|Elevation||546.4 m (1,793 ft)|
|Traversed by||Vermont Route 58|
|Location||Orleans County, Vermont, United States|
|Topo map||USGS Hazen's Notch|
Hazen's Notch is a mountain pass in Westfield, in the northern Green Mountains of Vermont. Hazen's Notch was named after Moses Hazen who in 1779 led the construction of the Bayley Hazen Military Road as far as this point on a route which started at Newbury, Vermont and was originally planned to continue to Saint-Jean-sur-Richelieu, Quebec, not far from Montreal.
The notch is defined by the cliffs of Sugarloaf Mountain to the north and by Haystack Mountain to the south. The height of land of the pass is located in Hazen's Notch State Park, in Orleans County, about 0.5 miles (0.80 km) east of the boundary between Orleans and Franklin Counties. Located on the south side of the road at the height of land in Hazen's Notch is a stone tablet inscribed with the words "Terminus of the Hazen Road, 1779" which was placed there by the Orleans County Historical Society on August 21, 1903.
The geology of the Hazen's Notch area in Westfield and Montgomery is primarily Hazen's Notch Formation of schist with intrusions of Belvidere Mountain Amphibolite and two areas of ultramafic rocks all of which grades into Jay Peak Formation in the lower elevations.
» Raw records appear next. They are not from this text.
/-! ## The standby side started (R59): `startStandbySide` -/

@[simp] theorem startStandbySide_windows (r : Bool) (s : State) : (startStandbySide r s).windows = s.windows := rfl
@[simp] theorem startStandbySide_upstream (r : Bool) (s : State) : (startStandbySide r s).upstream = s.upstream := rfl
@[simp] theorem startStandbySide_ending (r : Bool) (s : State) : (startStandbySide r s).ending = s.ending := rfl
@[simp] theorem startStandbySide_stallTimer (r : Bool) (s : State) : (startStandbySide r s).stallTimer = s.stallTimer := rfl
@[simp] theorem startStandbySide_journal (r : Bool) (s : State) : (startStandbySide r s).journal = s.journal := rfl
@[simp] theorem startStandbySide_maps (r : Bool) (s : State) : (startStandbySide r s).maps = s.maps := rfl
@[simp] theorem startStandbySide_resync (r : Bool) (s : State) : (startStandbySide r s).resync = s.resync := rfl
@[simp] theorem startStandbySide_role (r : Bool) (s : State) : (startStandbySide r s).role = s.role := rfl
@[simp] theorem startStandbySide_handoverTimer (r : Bool) (s : State) : (startStandbySide r s).handoverTimer = s.handoverTimer := rfl
@[simp] theorem startStandbySide_keptSwap (r : Bool) (s : State) : (startStandbySide r s).keptSwap = s.keptSwap := rfl
@[simp] theorem startStandbySide_slots (r : Bool) (s : State) : (startStandbySide r s).slots = s.slots := rfl
@[simp] theorem startStandbySide_port (r : Bool) (s : State) : (startStandbySide r s).port = s.port := rfl
@[simp] theorem startStandbySide_upstreamRun (r : Bool) (s : State) : (startStandbySide r s).upstreamRun = s.upstreamRun := rfl
@[simp] theorem startStandbySide_mem (r : Bool) (s : State) : (startStandbySide r s).mem = s.mem := rfl
@[simp] theorem startStandbySide_causes (r : Bool) (s : State) : (startStandbySide r s).causes = s.causes := rfl
@[simp] theorem startStandbySide_mask (r : Bool) (s : State) : (startStandbySide r s).mask = s.mask := rfl
@[simp] theorem startStandbySide_lastResult (r : Bool) (s : State) : (startStandbySide r s).lastResult = s.lastResult := rfl
@[simp] theorem startStandbySide_dataOut (r : Bool) (s : State) : (startStandbySide r s).dataOut = s.dataOut := rfl
@[simp] theorem startStandbySide_spi (r : Bool) (s : State) : (startStandbySide r s).spi = s.spi := rfl
@[simp] theorem startStandbySide_resetLow (r : Bool) (s : State) : (startStandbySide r s).resetLow = s.resetLow := rfl
@[simp] theorem startStandbySide_linkParams (r : Bool) (s : State) : (startStandbySide r s).linkParams = s.linkParams := rfl
@[simp] theorem startStandbySide_pathParams (r : Bool) (s : State) : (startStandbySide r s).pathParams = s.pathParams := rfl
@[simp] theorem startStandbySide_windowStats (r : Bool) (s : State) : (startStandbySide r s).windowStats = s.windowStats := rfl
@[simp] theorem startStandbySide_linkStats (r : Bool) (s : State) : (startStandbySide r s).linkStats = s.linkStats := rfl
@[simp] theorem startStandbySide_freeCount (r : Bool) (s : State) : (startStandbySide r s).freeCount = s.freeCount := rfl
@[simp] theorem startStandbySide_pending (r : Bool) (s : State) : (startStandbySide r s).pending = s.pending := rfl
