/-- Settles O28, by side; the frame heard restarts the side's timer first. -/
theorem recordsAndAsks : Obligations.RecordsAndAsks := by
  intro q r s heardState h hv
  refine ⟨fun hup hna hnh hheard => ?standbySide, fun hl hside hheard => ?activeSide⟩
  case standbySide =>
    have hside := Role.activeSide_eq_false_of hna hnh
    have hthis : heardOther s = heardState := by rw [heardOther_standbyUp hup hside, silenceStarted_eq, hheard]
    have hrec := receiveRec_standbyUp q hv hup hside
    have hask := receiveAsk_standbyUp hup hside
    rw [hthis, hheard] at hrec hask
    refine ⟨fun hq hroom => ⟨joinQueue q r heardState, fun hlen hno => ?_, fun hother => ?_, fun hbusy => ?_, fun hempty hidle => ?_⟩,
      fun hno => ⟨fun hex => ?_, fun hex => ?_⟩, next_settled (f := receiveAsk) h (by rw [hask, hheard]; rfl)⟩
    · rw [hheard, hq]
      exact if_pos ⟨hlen, hno⟩
    · rw [hheard, hq]
      refine if_neg fun hc => ?_
      obtain ⟨hlen, hno⟩ := hc
      exact hother.elim (· hlen) fun ht => by rw [ht] at hno; cases hno
    all_goals refine next_settled (f := receiveRec q r) h ?_
    · rw [hrec, if_pos ⟨hq, hroom⟩, queueRecord_eq, if_neg, hheard]
      rw [Bool.and_eq_true, List.isEmpty_iff, beq_iff_eq]
      exact fun ⟨hqueue, hengine⟩ => hbusy.elim (· hqueue) (· hengine)
    · rw [hrec, if_pos ⟨hq, hroom⟩, queueRecord_eq, if_pos, hheard]
      rw [Bool.and_eq_true, List.isEmpty_iff, beq_iff_eq]
      exact ⟨hempty, hidle⟩
    all_goals rw [hrec, if_neg fun hc => hno.elim (· hc.1) (Nat.not_le.2 hc.2)]
    · rw [hheard]
      exact if_pos hex
    · rw [hheard]
      refine (if_neg (by rw [hex]; nofun)).trans ?_
      rfl
  case activeSide =>
    have hside := Role.activeSide_of hside
    have hthis : heardOther s = heardState := by
      rw [heardOther_activeSide (LinkState.associated_of hl) hside, quietStarted_eq, hheard]
    refine ⟨next_settled (f := receiveRec q r) h ?_, fun hkept => next_settled (f := receiveAsk) h ?_,
      fun aseq hkept hup => next_settled (f := receiveAsk) h ?_⟩
    · rw [receiveRec_activeSide q hv hl hside, hthis]
    · rw [receiveAsk_plain hl hside hkept, hthis]
    · rw [receiveAsk_kept hup hside hkept, hthis]

/-! ## The completion of a record (R97 to R101) -/

/-- The oldest record has left the queue (R97, R100). -/
def recordDone (s : State) : State :=
  { s with
    standby.queue := s.standby.queue.tail, standby.appliedNext := s.standby.appliedNext + 1, standby.engine := .idle
    standby.holding := s.standby.holding && decide (s.standby.queue.tail.length ≠ 4) }

theorem completeRecord_eq (s : State) :
    completeRecord s =
      if s.standby.queue.tail.isEmpty then
        queueEmptied (if standbyUp s then
          reportCompletion (s.standby.holding && s.standby.queue.tail.length == 4) (recordDone s) else recordDone s)
      else if standbyUp s then
        reportCompletion (s.standby.holding && s.standby.queue.tail.length == 4) (recordDone s) else recordDone s := by
  have hhold (b : Bool) (n : Nat) : (b && !(b && n == 4)) = (b && decide (n ≠ 4)) := by
    cases b
    · rfl
    · exact Bool.eq_iff_iff.2 (by simp)
  rw [completeRecord]
  simp only [hhold]
  rfl

theorem queueEmptied_standbyUp {s : State} (hup : s.link.state = .up) (hr : s.role = .standby) : queueEmptied s = s := by
  rw [queueEmptied, hr]
  dsimp only
  split
  · exact if_neg (by rw [hup]; nofun)
  · rfl

theorem reportCompletion_link_state (leavesHold : Bool) (s : State) : (reportCompletion leavesHold s).link.state = s.link.state :=
  (congrArg Outline.link (outline_reportCompletion leavesHold s) :)

/-- In UP on the standby side a completion reports, and nothing waits for the queue to be empty (R97, R98). -/
theorem completeRecord_standbyUp {s : State} (hup : s.link.state = .up) (hr : s.role = .standby) :
    completeRecord s = reportCompletion (s.standby.holding && s.standby.queue.tail.length == 4) (recordDone s) := by
  have htold : standbyUp s = true := (standbyUp_iff s).2 ⟨hup, by rw [hr]; rfl⟩
  rw [completeRecord_eq, if_pos htold]
  split
  · exact queueEmptied_standbyUp ((reportCompletion_link_state ..).trans hup) ((reportCompletion_role ..).trans hr)
  · rfl

theorem completeRecord_apart {s : State} (hup : s.link.state ≠ .up) :
    completeRecord s = if s.standby.queue.tail.isEmpty then queueEmptied (recordDone s) else recordDone s := by
  have htold : ¬standbyUp s = true := fun hc => hup ((standbyUp_iff s).1 hc).1
  rw [completeRecord_eq, if_neg htold]

theorem reportCompletion_resend {s : State} (he : s.standby.resendException = true) :
    reportCompletion true s = sendFrame (.resend s.standby.appliedNext s.standby.receiveNext s.standby.holding)
      { s with standby.sinceReport := 0, linkStats.resendSent := s.linkStats.resendSent + 1 } :=
  if_pos he

theorem reportCompletion_ack {s : State} (he : s.standby.resendException = false) :
    reportCompletion true s = sendFrame (.ack s.standby.appliedNext false s.standby.holding false)
      { s with standby.sinceReport := 0 } :=
  if_neg (by rw [he]; nofun)

theorem reportCompletion_due {s : State} (hdue : s.standby.queue = [] ∨ 3 ≤ s.standby.sinceReport) :
    reportCompletion false s = sendFrame (.ack s.standby.appliedNext false s.standby.holding false)
      { s with standby.sinceReport := 0 } := by
  refine if_pos ?_
  rw [Bool.or_eq_true, List.isEmpty_iff, decide_eq_true_iff]
  exact hdue.imp id Nat.succ_le_succ

theorem reportCompletion_counts {s : State} (hqueue : s.standby.queue ≠ []) (hfew : s.standby.sinceReport < 3) :
    reportCompletion false s = { s with standby.sinceReport := s.standby.sinceReport + 1 } := by
  refine if_neg ?_
  rw [Bool.or_eq_true, List.isEmpty_iff, decide_eq_true_iff]
  exact fun hc => hc.elim hqueue fun hle => Nat.not_le.2 hfew (Nat.le_of_succ_le_succ hle)

/-- Settles O30, by whether the part reports, then by what the report is. -/
theorem recordCompletes : Obligations.RecordCompletes := by
  intro r rest s t hqueue ht
  have htail : s.standby.queue.tail = rest := by rw [hqueue]; rfl
  have hdone : recordDone s = t := by rw [recordDone, htail, ht]
  refine ⟨fun hup hr => ?reports, fun hup hr => ?apart⟩
  case reports =>
    have hcomplete := completeRecord_standbyUp hup hr
    rw [htail, hdone] at hcomplete
    have hnext : t.standby.appliedNext = s.standby.appliedNext + 1 := by rw [ht]
    have hreceive : t.standby.receiveNext = s.standby.receiveNext := by rw [ht]
    have hexception : t.standby.resendException = s.standby.resendException := by rw [ht]
    have hrest : t.standby.queue = rest := by rw [ht]
    have hcount : t.standby.sinceReport = s.standby.sinceReport := by rw [ht]
    have hstats : t.linkStats = s.linkStats := by rw [ht]
    have hstill (hno : ¬(s.standby.holding = true ∧ rest.length = 4)) :
        t.standby.holding = s.standby.holding ∧ completeRecord s = reportCompletion false t := by
      have hleaves : (s.standby.holding && rest.length == 4) = false := by
        rw [Bool.eq_false_iff, ne_eq, Bool.and_eq_true, beq_iff_eq]
        exact hno
      refine ⟨?_, by rw [hcomplete, hleaves]⟩
      rw [ht]
      cases hhold : s.standby.holding with
      | false => rfl
      | true => exact decide_eq_true fun hfour => hno ⟨hhold, hfour⟩
    have hleaves (hhold : s.standby.holding = true) (hfour : rest.length = 4) :
        t.standby.holding = false ∧ completeRecord s = reportCompletion true t := by
      refine ⟨?_, by rw [hcomplete, hhold, hfour]; rfl⟩
      rw [ht, hfour]
      exact Bool.and_false _
    refine ⟨fun hhold hfour hex => ?_, fun hhold hfour hex => ?_, fun hno hdue => ?_, fun hno hsome hfew => ?_⟩
    · obtain ⟨hready, hreport⟩ := hleaves hhold hfour
      rw [hreport, reportCompletion_resend (hexception.trans hex), hnext, hreceive, hready, hstats]
    · obtain ⟨hready, hreport⟩ := hleaves hhold hfour
      rw [hreport, reportCompletion_ack (hexception.trans hex), hnext, hready]
    · obtain ⟨hsame, hreport⟩ := hstill hno
      rw [hreport, reportCompletion_due (by rw [hrest, hcount]; exact hdue), hnext, hsame]
    · obtain ⟨-, hreport⟩ := hstill hno
      rw [hreport, reportCompletion_counts (by rw [hrest]; exact hsome) (by rw [hcount]; exact hfew), hcount]
  case apart =>
    have hcomplete := completeRecord_apart hup
    rw [htail, hdone] at hcomplete
    have hrole : t.role = s.role := by rw [ht]
    have hlink : t.link = s.link := by rw [ht]
    have hempty (hrest : rest = []) : completeRecord s = queueEmptied t := by
      rw [hcomplete, hrest]
      rfl
    refine ⟨fun hrest => ?_, fun hrest hr => ?_, fun hrest hr hno => ?_, fun session hrest hr hidle hd => ?_⟩
    · rw [hcomplete, if_neg fun he => hrest (List.isEmpty_iff.1 he)]
    · rw [hempty hrest, queueEmptied, hrole, hr]
    · rw [hempty hrest, queueEmptied, hrole, hr, hlink]
      dsimp only
      obtain hno | hno := hno
      · rw [hno]
      · split
        · exact if_neg hno
        · rfl
    · rw [hempty hrest, queueEmptied, hrole, hr, hlink, hd]
      exact if_pos hidle

/-! ## A record taken (R95, R137) -/

/-- The engine starts a record with its first word (R95, R96). -/
def startRecord (r : Record) (s : State) : State :=
  match nextWord r 0 with
  | some o => { s with standby.engine := .applying o }
  | none => completeRecord s

theorem takeRecord_line {s : State} {r : Received} {rest : List Received} {line : LineNo} (hq : s.standby.queue = r :: rest)
    (hline : recordLine r.record = some line) :
    takeRecord s = if (owner s.windows (64 * line.toNat)).isSome then startRecord r.record s
      else completeRecord (setCause .mapMismatch s) := by
  rw [takeRecord, hq]
  cases hr : r.record with
  | write l bytes | fill l data =>
    rw [hr] at hline
    cases hline
    dsimp only
    rw [hr]
    rfl
  | mark | takeover =>
    rw [hr] at hline
    cases hline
On the east side, Hazen's Notch drains into the East Branch of the Missisquoi River, which drains into Lake Champlain, thence into Canada's Richelieu River, the Saint Lawrence River, and into the Gulf of Saint Lawrence. To the west, the gap is drained by Wade Brook, which drains into the Trout River, thence the Missisquoi River.
The Long Trail, a 272-mile (438-km) hiking trail running the length of Vermont, crosses Hazen's Notch between Haystack Mountain, 1.5 mi (2.5 km) to the south, and Sugarloaf Mountain immediately to the north.
The State of Vermont has designated 273 acres (110 ha) as the Hazen's Notch Natural Area.